> **Exercise instructions**: How many lines in the entries below contain the string "execPhp"? Reply with the number only.

> **Entries supplied**:
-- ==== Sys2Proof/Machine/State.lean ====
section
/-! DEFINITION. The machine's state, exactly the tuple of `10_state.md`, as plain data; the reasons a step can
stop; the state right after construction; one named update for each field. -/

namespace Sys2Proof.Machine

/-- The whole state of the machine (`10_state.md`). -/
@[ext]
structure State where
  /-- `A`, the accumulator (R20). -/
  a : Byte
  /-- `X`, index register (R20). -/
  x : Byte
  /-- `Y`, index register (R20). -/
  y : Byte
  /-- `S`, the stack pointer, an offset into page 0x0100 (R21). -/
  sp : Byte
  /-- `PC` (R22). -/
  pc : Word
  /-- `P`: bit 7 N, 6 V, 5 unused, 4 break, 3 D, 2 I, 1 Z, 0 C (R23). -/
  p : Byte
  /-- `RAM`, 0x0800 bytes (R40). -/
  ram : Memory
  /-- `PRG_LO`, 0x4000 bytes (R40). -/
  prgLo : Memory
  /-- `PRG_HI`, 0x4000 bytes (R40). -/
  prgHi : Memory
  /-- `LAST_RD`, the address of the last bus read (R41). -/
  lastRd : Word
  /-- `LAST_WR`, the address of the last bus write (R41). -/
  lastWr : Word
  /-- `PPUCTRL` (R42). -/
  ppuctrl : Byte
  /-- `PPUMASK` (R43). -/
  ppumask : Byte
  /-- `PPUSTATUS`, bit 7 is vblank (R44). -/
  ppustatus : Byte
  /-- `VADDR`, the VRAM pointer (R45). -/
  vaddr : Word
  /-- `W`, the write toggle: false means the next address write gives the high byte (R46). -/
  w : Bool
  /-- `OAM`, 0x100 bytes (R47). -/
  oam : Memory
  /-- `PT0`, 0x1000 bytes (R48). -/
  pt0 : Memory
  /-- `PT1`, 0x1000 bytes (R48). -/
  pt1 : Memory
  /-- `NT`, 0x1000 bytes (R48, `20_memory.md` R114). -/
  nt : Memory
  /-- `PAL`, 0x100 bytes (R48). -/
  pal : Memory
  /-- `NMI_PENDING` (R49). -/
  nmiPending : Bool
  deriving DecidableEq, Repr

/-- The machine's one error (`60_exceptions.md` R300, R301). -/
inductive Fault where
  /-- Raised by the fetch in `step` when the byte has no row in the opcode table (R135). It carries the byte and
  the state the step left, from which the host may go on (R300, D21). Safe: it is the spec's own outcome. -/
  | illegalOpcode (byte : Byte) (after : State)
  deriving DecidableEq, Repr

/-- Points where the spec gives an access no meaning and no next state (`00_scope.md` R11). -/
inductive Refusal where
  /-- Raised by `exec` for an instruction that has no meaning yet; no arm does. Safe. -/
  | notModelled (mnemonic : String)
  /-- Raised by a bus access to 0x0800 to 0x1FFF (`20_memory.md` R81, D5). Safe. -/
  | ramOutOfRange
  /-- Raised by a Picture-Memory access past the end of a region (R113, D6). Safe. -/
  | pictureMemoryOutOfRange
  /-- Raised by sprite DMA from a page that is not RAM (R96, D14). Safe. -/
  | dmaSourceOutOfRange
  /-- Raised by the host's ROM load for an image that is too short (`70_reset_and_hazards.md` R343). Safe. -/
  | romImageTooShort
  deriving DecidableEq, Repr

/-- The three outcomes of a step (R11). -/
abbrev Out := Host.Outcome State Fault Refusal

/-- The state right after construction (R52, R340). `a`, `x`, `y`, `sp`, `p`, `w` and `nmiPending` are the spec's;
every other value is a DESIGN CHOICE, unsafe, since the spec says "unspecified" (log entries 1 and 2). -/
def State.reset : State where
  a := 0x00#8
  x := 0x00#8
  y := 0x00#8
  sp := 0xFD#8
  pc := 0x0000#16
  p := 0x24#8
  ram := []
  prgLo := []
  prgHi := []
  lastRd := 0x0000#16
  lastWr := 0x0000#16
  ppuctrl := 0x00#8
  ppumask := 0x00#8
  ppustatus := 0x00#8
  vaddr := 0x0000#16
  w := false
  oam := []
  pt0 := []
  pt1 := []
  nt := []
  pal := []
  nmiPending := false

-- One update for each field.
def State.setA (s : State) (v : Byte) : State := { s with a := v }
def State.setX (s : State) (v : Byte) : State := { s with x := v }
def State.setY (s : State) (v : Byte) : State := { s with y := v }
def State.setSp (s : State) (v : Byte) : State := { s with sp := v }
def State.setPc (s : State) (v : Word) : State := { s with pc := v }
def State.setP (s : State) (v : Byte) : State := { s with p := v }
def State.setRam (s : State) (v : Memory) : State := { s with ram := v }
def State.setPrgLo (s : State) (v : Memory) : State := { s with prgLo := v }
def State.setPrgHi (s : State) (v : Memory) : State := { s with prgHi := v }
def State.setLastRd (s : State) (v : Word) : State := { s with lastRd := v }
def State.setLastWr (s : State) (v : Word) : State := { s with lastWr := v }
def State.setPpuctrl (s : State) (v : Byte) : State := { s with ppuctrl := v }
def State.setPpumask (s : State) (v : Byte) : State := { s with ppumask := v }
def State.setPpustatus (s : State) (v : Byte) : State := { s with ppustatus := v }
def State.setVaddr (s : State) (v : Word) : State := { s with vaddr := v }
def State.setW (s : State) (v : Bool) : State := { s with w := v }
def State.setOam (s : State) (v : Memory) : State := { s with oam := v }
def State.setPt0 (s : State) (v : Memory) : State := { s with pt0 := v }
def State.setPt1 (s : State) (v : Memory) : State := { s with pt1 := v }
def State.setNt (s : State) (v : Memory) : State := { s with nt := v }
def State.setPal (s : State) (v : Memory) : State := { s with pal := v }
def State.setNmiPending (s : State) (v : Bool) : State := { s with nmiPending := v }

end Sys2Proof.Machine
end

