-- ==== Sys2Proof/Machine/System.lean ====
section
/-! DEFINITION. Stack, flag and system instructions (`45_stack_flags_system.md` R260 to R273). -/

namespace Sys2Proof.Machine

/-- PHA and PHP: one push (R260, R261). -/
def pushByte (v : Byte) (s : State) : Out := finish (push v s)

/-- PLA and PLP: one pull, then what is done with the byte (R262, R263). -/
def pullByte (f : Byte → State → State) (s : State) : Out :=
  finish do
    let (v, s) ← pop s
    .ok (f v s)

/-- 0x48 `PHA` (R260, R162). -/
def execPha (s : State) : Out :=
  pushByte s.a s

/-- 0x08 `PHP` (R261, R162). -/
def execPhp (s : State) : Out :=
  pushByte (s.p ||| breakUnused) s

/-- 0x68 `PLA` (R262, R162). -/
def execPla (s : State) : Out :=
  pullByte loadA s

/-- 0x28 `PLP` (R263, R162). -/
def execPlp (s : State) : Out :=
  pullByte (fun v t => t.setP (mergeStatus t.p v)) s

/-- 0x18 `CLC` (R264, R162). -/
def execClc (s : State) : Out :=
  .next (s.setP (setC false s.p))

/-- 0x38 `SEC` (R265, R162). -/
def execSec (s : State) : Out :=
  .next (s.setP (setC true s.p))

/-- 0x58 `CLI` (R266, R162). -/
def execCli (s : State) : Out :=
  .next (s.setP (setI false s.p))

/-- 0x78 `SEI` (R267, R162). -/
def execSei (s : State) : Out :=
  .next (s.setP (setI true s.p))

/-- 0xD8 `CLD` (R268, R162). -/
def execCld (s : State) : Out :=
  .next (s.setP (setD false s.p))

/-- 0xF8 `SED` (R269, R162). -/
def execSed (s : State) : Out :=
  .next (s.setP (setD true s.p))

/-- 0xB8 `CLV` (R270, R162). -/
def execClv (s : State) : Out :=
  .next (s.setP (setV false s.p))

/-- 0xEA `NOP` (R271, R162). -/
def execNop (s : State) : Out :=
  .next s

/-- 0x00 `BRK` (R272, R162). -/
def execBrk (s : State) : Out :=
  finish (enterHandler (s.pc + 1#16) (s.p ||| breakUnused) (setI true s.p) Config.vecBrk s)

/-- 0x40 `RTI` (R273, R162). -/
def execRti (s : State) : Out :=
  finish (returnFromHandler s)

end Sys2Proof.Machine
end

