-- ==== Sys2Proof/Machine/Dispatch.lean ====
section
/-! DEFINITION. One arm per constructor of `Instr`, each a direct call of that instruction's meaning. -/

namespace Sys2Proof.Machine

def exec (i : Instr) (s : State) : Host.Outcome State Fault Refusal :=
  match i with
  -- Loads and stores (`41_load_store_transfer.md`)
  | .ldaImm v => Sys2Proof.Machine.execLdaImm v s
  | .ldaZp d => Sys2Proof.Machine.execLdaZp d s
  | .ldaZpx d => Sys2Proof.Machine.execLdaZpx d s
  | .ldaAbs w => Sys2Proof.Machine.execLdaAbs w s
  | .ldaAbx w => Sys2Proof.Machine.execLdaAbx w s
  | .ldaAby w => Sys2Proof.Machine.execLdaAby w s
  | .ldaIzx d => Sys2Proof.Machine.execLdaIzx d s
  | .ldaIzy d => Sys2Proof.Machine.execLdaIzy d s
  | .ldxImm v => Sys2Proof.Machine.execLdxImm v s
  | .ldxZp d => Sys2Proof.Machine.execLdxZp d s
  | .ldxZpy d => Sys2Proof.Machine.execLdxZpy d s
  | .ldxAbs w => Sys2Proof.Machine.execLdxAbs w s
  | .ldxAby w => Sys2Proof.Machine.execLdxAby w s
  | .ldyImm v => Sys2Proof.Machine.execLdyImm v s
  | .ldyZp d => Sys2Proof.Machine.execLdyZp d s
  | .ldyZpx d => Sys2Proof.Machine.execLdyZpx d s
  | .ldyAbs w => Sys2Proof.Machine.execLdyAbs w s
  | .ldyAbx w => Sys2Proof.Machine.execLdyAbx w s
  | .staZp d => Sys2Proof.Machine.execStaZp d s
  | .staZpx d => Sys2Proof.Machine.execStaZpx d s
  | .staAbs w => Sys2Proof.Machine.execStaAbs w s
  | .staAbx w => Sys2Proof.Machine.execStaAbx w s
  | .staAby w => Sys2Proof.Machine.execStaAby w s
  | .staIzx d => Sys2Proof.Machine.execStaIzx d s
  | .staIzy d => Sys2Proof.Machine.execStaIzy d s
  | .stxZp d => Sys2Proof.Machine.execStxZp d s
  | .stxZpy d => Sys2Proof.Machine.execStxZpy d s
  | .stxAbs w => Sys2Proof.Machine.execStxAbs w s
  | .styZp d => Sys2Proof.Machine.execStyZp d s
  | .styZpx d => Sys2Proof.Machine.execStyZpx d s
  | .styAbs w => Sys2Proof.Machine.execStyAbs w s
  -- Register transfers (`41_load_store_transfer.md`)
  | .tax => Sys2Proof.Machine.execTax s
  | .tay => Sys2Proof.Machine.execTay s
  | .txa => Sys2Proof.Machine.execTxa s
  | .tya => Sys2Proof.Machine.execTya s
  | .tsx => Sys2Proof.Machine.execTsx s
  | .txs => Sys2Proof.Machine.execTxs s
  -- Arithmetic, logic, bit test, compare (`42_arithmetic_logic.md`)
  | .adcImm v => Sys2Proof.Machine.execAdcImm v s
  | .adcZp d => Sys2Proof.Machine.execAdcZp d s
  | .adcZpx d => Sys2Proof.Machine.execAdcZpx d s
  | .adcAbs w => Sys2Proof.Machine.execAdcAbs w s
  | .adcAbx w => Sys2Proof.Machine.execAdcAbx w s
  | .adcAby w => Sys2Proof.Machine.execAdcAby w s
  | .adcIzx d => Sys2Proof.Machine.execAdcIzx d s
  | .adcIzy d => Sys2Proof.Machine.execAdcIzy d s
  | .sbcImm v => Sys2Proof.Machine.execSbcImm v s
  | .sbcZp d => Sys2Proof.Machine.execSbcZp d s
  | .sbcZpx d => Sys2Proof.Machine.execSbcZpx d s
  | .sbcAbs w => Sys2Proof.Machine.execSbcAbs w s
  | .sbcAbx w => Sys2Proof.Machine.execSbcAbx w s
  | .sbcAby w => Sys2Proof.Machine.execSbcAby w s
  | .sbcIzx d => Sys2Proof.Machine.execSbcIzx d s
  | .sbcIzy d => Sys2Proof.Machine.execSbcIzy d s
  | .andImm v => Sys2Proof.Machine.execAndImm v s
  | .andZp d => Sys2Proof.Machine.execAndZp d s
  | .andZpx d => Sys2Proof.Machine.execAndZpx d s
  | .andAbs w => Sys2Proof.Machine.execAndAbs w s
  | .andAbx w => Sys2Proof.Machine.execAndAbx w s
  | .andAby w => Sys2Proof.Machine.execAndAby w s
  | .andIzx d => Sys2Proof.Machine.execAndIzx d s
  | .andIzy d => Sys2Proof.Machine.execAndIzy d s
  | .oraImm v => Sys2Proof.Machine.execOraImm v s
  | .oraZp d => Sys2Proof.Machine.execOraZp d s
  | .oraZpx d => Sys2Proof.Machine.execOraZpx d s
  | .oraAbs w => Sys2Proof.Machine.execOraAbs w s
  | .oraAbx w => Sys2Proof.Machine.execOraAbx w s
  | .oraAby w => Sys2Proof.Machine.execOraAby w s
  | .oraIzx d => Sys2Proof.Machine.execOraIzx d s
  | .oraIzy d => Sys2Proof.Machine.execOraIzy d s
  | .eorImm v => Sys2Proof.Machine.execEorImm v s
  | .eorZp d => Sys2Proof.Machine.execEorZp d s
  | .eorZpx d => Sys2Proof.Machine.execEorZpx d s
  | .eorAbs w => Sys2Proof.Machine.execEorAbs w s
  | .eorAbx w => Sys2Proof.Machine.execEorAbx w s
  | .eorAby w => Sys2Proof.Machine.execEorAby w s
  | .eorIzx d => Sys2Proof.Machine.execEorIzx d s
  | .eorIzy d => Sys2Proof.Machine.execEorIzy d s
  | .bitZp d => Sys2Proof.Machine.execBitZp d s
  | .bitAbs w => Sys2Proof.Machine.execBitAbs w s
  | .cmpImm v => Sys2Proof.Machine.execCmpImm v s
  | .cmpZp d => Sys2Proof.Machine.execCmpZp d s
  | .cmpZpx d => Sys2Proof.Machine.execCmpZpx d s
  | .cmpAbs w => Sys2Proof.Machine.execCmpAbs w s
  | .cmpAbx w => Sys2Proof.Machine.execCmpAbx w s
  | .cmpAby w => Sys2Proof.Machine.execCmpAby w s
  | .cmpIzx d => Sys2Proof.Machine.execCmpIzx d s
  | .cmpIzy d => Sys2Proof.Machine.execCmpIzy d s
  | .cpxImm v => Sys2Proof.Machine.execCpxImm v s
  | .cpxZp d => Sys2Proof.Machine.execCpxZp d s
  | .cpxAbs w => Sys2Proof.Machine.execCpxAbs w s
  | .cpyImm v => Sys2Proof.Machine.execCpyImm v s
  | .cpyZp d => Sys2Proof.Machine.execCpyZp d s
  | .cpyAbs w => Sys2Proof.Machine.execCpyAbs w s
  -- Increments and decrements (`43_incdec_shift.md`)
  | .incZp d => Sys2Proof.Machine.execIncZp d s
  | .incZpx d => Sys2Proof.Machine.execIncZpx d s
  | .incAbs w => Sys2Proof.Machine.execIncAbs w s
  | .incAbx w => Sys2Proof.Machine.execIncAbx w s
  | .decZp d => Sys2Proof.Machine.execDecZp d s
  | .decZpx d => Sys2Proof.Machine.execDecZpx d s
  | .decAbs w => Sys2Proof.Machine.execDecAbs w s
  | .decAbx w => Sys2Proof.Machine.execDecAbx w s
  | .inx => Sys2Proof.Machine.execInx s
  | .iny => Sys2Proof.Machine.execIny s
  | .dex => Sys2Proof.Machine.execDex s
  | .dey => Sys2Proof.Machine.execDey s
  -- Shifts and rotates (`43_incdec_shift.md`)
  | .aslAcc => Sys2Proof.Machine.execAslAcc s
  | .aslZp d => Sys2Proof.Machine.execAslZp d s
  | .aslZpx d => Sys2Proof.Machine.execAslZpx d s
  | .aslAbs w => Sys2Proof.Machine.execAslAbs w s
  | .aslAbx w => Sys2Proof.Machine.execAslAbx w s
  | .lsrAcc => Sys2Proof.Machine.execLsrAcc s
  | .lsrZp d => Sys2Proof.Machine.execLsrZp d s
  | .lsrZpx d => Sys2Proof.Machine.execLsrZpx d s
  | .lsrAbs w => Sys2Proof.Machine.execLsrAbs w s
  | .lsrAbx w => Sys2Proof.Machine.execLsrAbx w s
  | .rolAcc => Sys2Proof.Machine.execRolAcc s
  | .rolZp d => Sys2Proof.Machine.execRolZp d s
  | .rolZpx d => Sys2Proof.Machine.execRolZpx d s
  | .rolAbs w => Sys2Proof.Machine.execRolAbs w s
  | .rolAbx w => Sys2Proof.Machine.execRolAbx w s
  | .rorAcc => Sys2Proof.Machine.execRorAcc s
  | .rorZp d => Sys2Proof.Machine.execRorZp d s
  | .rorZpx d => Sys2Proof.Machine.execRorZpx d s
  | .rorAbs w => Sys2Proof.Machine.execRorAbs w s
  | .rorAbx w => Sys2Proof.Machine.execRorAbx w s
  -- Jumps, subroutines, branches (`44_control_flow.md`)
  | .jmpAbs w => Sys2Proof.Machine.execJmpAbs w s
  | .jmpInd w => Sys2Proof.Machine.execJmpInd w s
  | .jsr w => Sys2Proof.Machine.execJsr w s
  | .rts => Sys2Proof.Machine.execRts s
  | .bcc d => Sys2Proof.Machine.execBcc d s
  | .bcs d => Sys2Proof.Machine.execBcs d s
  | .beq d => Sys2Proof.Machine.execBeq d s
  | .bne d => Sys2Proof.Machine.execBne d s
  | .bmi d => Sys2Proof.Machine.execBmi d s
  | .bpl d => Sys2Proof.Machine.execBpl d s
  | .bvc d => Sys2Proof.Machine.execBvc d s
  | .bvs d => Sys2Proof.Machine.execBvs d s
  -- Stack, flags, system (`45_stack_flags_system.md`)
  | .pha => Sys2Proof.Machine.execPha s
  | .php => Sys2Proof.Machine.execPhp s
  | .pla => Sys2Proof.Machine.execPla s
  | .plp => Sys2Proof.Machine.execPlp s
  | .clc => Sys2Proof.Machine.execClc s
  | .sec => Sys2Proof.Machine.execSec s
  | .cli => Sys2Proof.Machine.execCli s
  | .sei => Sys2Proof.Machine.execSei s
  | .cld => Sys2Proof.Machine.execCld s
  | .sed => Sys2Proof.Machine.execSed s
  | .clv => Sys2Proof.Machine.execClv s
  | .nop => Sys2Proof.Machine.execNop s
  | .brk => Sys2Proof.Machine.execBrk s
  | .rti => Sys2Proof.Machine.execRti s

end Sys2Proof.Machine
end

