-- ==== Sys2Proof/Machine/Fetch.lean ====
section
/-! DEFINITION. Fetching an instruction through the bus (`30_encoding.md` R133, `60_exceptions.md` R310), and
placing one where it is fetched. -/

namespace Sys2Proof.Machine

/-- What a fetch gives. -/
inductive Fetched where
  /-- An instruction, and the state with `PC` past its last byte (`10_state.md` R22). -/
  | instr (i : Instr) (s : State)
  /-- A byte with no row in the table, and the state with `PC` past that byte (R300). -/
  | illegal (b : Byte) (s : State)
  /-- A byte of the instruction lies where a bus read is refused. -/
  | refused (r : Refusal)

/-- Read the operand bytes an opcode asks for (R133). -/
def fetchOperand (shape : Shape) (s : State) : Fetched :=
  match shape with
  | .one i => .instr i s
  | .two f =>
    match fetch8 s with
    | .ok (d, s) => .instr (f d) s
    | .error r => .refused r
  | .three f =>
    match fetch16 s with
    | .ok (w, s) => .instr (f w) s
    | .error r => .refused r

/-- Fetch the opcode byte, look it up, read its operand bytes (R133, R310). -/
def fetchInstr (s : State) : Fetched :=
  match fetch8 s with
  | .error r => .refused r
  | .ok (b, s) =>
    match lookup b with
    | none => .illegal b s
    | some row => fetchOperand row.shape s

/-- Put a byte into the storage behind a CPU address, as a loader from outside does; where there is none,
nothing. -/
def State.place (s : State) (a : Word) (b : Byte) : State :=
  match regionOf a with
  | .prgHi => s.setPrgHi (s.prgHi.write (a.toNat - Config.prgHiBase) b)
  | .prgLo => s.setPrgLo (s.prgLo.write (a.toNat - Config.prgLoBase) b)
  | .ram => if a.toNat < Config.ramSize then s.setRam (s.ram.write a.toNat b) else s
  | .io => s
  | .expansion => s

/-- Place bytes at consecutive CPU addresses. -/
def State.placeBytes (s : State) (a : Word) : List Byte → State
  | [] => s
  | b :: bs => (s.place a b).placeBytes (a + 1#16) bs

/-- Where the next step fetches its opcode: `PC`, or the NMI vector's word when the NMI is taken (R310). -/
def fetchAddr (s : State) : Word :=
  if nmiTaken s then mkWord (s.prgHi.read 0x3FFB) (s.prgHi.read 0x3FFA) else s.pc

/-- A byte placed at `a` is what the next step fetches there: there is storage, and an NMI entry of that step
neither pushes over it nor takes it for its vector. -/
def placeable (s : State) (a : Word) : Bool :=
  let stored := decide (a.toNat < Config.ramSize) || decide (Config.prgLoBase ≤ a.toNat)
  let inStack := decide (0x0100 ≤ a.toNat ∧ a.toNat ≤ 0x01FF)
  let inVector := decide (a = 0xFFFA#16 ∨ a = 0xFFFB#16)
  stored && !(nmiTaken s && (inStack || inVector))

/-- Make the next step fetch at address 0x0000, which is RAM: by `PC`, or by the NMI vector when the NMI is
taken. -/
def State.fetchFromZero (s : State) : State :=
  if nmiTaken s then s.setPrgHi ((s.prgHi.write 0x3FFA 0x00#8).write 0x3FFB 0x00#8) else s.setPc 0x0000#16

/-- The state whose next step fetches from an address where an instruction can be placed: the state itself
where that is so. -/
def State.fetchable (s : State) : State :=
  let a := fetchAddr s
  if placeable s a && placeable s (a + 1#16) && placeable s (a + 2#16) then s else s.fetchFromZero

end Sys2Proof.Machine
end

> **Solution below**: 2